* ACTIVITY: Report each line of the data that has "endDomainOp" somewhere in it.

* GIVEN ENTRIES:

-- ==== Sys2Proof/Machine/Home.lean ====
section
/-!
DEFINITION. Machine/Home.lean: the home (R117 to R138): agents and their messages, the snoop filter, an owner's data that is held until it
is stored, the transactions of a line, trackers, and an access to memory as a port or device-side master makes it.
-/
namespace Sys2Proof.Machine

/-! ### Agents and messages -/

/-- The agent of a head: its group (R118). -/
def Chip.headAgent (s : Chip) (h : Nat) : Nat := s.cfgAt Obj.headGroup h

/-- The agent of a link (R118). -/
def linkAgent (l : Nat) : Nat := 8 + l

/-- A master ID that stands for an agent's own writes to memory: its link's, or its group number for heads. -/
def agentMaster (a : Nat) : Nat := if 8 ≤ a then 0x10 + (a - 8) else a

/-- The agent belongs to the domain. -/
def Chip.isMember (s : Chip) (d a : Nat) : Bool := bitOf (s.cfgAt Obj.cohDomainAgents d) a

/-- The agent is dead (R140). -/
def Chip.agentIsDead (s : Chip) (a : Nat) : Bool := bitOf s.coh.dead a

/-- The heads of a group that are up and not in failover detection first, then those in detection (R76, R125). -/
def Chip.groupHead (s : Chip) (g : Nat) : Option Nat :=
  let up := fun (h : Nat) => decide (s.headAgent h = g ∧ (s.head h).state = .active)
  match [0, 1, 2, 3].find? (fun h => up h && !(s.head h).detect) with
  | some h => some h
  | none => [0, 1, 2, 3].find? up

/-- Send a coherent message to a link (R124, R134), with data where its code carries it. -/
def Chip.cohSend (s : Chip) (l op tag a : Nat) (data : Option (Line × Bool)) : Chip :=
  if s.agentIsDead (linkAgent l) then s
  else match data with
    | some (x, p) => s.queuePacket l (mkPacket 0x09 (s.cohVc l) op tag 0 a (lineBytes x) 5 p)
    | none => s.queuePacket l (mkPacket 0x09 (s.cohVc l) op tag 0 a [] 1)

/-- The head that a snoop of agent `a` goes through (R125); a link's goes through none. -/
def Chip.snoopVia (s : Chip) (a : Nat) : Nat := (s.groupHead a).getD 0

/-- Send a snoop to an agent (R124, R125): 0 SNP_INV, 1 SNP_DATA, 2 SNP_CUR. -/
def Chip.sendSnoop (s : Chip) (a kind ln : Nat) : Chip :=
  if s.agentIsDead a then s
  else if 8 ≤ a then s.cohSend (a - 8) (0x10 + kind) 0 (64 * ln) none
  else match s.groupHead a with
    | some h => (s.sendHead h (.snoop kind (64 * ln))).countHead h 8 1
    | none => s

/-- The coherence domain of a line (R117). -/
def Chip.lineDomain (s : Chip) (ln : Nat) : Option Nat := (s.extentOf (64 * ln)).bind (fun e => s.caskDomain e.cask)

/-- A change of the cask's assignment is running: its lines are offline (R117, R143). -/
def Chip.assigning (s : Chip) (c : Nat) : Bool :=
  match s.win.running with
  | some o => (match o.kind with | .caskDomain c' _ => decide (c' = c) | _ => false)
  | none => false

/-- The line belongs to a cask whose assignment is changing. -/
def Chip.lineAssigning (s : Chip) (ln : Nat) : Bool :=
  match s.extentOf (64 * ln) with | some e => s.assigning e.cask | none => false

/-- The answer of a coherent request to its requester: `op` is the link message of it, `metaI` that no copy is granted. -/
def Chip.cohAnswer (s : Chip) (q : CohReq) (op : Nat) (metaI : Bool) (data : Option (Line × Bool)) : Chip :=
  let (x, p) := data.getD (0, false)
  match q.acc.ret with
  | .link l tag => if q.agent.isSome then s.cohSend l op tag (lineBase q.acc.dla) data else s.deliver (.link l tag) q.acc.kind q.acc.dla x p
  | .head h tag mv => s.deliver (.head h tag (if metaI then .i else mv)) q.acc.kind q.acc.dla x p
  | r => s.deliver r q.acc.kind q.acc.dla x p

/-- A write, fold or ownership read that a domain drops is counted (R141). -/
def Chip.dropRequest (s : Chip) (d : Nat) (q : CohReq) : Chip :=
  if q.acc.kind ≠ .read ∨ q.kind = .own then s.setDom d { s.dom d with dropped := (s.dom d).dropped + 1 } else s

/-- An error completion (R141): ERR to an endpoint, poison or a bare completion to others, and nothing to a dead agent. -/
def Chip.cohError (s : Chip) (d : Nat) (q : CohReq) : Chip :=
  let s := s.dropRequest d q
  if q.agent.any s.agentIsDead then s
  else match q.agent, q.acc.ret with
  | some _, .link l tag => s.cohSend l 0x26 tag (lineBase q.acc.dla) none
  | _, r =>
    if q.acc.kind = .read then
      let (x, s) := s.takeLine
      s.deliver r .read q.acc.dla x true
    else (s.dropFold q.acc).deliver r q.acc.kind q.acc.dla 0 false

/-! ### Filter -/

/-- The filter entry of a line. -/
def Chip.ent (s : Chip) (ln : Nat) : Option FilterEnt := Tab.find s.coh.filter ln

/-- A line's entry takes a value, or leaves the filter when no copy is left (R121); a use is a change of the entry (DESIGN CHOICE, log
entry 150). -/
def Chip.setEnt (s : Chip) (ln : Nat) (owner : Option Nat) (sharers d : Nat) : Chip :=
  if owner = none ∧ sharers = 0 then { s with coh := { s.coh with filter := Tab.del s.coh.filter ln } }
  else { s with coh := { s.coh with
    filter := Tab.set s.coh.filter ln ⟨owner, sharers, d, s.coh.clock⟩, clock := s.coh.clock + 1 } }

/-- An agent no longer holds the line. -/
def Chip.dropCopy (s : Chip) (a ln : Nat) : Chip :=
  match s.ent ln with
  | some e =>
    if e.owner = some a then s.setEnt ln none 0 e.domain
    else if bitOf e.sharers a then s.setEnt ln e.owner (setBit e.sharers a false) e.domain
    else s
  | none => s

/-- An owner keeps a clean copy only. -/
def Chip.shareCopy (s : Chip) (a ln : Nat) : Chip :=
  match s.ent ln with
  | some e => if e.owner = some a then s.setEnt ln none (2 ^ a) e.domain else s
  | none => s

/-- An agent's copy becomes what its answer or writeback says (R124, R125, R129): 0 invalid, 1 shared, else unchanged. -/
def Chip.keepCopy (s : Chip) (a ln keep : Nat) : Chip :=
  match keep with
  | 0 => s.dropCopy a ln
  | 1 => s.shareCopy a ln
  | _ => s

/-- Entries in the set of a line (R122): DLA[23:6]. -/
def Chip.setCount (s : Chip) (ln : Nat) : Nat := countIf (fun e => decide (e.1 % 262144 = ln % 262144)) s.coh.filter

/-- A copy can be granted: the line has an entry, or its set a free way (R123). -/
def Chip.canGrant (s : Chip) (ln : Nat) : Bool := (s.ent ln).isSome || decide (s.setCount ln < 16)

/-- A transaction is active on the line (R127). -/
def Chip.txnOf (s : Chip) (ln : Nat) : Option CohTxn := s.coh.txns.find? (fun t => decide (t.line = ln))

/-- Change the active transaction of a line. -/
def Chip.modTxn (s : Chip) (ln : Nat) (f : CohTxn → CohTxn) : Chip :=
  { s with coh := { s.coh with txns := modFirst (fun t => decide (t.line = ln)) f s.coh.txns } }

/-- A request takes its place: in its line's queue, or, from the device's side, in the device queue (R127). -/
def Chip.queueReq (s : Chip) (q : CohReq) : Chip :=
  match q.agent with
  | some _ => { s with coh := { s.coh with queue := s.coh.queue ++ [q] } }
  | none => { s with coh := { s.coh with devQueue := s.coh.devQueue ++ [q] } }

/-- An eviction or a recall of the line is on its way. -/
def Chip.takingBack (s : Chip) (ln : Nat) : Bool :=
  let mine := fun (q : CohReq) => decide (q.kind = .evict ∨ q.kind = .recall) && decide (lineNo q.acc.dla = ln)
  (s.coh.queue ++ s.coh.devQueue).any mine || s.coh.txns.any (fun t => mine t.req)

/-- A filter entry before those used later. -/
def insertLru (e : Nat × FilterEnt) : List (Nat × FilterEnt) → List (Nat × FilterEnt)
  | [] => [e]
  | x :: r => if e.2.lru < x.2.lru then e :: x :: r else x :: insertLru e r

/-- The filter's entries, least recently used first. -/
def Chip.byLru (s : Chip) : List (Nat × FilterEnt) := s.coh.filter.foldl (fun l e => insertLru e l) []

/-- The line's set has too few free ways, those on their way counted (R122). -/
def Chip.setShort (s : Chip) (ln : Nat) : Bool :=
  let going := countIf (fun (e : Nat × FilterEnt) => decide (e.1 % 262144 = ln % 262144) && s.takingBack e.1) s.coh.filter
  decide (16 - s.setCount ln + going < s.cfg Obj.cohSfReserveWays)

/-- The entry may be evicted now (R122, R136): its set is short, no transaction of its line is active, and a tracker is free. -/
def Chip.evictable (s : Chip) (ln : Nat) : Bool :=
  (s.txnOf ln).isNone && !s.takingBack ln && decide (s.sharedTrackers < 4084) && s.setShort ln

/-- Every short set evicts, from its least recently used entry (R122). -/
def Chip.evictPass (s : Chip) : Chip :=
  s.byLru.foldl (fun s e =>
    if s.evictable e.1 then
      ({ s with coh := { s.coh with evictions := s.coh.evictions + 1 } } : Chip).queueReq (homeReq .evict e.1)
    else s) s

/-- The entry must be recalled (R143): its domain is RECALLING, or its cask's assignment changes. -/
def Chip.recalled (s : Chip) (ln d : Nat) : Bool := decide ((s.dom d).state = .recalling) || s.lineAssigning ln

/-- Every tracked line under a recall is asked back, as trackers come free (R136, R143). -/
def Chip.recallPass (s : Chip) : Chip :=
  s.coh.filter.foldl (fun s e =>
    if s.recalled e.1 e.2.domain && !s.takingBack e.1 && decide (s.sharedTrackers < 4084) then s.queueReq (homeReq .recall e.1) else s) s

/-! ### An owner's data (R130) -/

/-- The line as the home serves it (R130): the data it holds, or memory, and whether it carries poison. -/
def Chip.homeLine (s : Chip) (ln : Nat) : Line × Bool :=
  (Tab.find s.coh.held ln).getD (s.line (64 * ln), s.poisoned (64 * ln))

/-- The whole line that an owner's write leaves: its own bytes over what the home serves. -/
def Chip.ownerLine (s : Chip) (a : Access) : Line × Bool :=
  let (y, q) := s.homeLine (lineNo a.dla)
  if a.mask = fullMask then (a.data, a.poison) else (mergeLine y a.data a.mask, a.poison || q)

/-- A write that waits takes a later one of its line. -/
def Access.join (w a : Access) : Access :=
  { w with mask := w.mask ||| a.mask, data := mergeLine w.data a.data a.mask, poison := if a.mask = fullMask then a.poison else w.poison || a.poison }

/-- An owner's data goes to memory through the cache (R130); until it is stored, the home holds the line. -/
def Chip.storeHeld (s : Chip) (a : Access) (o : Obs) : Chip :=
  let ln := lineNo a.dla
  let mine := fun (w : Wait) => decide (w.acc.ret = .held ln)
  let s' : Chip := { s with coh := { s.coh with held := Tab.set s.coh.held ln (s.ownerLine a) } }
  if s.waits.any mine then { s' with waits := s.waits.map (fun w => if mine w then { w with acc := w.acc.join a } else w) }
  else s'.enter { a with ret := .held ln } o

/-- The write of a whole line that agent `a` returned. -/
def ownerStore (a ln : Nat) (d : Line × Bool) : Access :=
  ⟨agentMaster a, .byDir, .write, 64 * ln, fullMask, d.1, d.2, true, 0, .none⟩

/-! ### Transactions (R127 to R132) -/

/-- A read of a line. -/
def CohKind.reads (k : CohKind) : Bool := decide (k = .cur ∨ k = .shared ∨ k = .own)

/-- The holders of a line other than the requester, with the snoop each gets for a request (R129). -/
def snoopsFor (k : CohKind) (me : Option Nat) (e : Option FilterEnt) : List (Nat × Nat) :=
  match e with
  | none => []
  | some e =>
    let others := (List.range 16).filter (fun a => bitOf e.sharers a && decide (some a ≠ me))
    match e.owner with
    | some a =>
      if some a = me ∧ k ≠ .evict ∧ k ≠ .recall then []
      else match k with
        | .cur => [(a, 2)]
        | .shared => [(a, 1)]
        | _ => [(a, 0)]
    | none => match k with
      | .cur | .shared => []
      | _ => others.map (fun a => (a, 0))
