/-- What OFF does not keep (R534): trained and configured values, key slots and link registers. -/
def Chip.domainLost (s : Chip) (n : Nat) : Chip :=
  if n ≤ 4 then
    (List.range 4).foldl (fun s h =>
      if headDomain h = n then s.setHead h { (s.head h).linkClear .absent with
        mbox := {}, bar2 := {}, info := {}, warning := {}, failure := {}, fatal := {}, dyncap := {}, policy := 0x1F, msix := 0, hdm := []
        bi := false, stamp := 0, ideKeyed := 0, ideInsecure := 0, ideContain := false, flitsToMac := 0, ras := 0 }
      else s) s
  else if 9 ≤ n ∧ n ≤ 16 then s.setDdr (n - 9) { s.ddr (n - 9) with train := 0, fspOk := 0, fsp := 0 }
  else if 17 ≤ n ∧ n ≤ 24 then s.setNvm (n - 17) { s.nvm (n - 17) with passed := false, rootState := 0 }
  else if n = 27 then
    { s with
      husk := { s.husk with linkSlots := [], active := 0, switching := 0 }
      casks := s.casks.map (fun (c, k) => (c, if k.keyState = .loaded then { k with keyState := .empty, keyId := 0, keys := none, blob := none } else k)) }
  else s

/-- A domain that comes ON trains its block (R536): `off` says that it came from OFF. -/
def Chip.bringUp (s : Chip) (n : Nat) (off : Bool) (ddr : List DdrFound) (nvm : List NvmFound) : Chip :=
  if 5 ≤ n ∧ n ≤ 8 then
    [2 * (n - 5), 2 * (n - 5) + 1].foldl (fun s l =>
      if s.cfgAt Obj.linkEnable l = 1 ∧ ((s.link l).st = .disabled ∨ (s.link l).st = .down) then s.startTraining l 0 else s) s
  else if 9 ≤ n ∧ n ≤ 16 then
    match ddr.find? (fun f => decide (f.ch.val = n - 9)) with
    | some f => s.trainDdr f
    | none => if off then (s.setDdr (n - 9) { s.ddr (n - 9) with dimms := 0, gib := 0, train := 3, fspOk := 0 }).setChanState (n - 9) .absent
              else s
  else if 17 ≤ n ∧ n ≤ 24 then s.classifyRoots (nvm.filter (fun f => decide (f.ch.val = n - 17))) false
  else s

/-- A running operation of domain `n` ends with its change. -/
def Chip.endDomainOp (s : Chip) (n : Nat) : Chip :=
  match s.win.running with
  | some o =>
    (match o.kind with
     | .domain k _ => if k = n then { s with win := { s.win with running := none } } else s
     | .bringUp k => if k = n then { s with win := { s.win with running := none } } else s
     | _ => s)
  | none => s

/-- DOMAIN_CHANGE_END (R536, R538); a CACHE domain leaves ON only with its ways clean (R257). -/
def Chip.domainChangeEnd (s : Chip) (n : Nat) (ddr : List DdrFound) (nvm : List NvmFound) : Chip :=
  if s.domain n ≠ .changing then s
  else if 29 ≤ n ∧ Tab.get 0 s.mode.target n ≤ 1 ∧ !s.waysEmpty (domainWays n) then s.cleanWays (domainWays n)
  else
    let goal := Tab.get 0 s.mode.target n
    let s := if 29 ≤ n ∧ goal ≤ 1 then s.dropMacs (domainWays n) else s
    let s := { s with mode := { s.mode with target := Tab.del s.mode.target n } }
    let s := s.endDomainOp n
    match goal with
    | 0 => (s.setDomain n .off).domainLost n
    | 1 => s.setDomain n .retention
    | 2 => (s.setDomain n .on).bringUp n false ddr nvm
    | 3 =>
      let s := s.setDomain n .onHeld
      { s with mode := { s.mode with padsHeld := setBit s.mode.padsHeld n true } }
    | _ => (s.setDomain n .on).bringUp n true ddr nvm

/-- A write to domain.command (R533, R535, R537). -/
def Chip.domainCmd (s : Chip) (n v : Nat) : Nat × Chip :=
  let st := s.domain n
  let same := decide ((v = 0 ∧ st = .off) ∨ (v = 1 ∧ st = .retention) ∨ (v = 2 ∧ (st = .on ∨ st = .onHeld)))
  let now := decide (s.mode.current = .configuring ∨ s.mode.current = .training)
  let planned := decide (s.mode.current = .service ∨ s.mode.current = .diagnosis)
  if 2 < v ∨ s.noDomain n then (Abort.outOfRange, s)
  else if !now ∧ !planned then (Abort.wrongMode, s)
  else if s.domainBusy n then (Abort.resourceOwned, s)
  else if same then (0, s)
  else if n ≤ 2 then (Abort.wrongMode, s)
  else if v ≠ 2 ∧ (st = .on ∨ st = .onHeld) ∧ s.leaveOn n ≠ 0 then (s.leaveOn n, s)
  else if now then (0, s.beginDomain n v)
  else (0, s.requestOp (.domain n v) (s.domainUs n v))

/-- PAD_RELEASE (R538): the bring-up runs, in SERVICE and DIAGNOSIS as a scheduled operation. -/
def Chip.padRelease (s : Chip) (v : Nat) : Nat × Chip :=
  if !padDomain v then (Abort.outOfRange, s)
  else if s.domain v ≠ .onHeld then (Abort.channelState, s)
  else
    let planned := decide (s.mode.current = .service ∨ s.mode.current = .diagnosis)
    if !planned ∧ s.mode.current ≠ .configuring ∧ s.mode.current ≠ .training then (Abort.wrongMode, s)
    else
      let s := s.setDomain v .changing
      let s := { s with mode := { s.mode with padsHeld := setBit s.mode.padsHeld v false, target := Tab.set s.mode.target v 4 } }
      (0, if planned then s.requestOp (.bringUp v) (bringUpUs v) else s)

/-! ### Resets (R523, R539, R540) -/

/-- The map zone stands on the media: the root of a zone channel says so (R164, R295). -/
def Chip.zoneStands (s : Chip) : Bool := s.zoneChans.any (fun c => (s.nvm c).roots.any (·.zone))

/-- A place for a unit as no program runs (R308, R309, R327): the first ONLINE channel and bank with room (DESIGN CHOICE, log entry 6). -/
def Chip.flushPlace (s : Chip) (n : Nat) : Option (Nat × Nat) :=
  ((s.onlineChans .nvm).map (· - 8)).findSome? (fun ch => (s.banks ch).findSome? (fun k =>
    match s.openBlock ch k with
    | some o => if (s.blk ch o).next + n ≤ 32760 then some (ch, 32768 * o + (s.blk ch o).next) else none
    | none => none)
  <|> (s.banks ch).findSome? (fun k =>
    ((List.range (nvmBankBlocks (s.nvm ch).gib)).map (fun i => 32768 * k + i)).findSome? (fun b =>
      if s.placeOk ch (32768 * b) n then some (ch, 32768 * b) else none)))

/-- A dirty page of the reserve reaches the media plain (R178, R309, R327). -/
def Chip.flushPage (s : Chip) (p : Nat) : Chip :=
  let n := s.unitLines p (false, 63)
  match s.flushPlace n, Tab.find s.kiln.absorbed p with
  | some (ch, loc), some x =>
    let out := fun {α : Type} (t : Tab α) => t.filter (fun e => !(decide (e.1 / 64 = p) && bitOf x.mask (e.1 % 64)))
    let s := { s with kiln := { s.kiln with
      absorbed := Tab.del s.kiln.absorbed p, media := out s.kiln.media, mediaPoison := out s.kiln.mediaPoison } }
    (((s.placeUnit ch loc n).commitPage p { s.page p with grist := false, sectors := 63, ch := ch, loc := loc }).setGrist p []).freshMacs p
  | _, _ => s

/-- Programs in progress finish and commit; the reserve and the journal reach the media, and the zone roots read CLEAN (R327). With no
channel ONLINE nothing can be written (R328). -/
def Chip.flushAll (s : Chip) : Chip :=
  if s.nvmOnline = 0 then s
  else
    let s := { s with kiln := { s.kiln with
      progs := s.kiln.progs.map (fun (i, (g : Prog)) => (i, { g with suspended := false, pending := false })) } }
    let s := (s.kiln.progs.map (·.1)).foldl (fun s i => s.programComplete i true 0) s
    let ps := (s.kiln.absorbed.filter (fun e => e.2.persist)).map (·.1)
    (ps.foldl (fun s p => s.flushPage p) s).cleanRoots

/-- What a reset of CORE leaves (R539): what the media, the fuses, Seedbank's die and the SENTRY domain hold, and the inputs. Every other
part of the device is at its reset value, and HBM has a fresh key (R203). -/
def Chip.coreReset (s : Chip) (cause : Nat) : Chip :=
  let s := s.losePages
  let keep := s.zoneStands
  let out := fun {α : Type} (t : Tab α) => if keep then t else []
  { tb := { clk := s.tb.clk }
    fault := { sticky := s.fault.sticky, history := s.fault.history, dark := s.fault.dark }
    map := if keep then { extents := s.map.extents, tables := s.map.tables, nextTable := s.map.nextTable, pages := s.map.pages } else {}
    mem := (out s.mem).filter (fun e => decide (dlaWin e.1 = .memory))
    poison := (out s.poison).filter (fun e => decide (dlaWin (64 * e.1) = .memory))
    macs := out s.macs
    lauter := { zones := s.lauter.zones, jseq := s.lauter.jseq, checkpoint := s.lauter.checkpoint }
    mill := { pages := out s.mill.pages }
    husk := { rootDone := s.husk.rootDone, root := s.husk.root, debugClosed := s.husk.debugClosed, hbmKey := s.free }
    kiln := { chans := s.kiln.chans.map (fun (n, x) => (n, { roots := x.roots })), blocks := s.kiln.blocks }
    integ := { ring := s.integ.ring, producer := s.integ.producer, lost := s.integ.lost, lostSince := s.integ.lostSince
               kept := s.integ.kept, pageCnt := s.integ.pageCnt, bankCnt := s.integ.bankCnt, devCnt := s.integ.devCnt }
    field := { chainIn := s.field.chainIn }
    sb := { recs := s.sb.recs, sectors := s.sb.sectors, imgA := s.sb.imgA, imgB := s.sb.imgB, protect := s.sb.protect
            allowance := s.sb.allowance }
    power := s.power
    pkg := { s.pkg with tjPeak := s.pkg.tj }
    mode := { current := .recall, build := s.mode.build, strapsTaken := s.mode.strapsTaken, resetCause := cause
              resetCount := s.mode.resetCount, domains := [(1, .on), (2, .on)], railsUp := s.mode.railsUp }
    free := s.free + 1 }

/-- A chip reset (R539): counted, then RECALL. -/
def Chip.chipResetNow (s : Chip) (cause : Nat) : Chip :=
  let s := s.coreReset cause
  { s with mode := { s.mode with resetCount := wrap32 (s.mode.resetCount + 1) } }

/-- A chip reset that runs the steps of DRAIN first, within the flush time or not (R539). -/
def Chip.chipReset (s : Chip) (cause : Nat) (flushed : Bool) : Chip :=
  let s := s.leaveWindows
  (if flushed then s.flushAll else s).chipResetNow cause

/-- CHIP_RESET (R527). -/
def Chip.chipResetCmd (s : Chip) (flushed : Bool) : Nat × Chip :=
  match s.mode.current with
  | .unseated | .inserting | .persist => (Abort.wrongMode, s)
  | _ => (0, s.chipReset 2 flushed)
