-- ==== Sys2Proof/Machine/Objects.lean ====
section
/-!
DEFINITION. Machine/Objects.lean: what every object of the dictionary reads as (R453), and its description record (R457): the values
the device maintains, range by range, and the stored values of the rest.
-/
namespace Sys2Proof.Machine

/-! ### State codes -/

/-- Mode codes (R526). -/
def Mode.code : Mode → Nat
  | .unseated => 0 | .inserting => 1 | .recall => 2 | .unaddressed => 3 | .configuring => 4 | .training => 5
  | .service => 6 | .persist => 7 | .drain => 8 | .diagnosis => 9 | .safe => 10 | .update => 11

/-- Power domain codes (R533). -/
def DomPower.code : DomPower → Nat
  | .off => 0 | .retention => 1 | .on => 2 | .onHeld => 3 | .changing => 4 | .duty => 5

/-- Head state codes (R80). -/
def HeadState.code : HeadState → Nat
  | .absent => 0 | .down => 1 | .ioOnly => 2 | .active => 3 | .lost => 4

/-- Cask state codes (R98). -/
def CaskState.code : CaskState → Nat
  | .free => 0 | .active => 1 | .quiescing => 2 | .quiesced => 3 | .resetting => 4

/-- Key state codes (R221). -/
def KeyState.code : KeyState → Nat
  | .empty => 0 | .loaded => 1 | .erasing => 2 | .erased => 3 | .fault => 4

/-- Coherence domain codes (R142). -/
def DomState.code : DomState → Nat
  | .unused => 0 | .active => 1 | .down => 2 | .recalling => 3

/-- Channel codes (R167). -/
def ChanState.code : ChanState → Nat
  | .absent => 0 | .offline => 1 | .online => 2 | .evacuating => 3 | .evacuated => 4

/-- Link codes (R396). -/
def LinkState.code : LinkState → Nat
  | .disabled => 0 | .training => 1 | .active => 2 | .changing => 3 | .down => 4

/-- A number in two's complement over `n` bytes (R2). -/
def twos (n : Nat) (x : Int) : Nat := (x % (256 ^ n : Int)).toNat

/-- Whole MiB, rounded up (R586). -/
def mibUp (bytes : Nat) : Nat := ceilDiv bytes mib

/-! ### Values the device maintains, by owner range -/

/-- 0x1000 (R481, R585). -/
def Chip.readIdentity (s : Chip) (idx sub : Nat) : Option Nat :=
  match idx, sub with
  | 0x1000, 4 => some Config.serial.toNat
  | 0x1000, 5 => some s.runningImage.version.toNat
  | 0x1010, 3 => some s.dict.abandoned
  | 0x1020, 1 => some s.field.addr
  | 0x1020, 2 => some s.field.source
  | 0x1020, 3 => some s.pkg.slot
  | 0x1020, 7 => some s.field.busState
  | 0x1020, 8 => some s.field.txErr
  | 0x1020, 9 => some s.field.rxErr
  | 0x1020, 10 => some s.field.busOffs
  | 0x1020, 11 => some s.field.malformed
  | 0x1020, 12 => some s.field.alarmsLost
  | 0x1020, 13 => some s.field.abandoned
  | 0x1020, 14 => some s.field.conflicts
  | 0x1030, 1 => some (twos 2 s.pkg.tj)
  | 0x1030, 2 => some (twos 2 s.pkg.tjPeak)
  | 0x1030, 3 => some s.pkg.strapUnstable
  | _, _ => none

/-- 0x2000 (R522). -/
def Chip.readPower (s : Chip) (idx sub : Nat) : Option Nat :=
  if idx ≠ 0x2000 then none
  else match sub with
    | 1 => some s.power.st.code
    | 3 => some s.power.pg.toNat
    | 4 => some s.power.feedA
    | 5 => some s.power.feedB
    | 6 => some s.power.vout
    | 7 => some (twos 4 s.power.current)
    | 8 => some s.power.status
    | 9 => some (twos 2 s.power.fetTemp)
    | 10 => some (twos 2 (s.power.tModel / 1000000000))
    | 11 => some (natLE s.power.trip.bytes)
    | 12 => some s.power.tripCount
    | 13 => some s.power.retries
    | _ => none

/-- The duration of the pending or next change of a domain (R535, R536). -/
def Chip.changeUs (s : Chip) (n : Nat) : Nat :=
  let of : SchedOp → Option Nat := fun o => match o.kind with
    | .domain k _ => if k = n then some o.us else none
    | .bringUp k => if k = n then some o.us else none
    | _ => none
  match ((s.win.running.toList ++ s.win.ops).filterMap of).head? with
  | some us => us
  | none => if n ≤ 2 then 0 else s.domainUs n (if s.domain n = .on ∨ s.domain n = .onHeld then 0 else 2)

* TASK SOLUTION:
def Chip.endDomainOp (s : Chip) (n : Nat) : Chip :=
    let s := s.endDomainOp n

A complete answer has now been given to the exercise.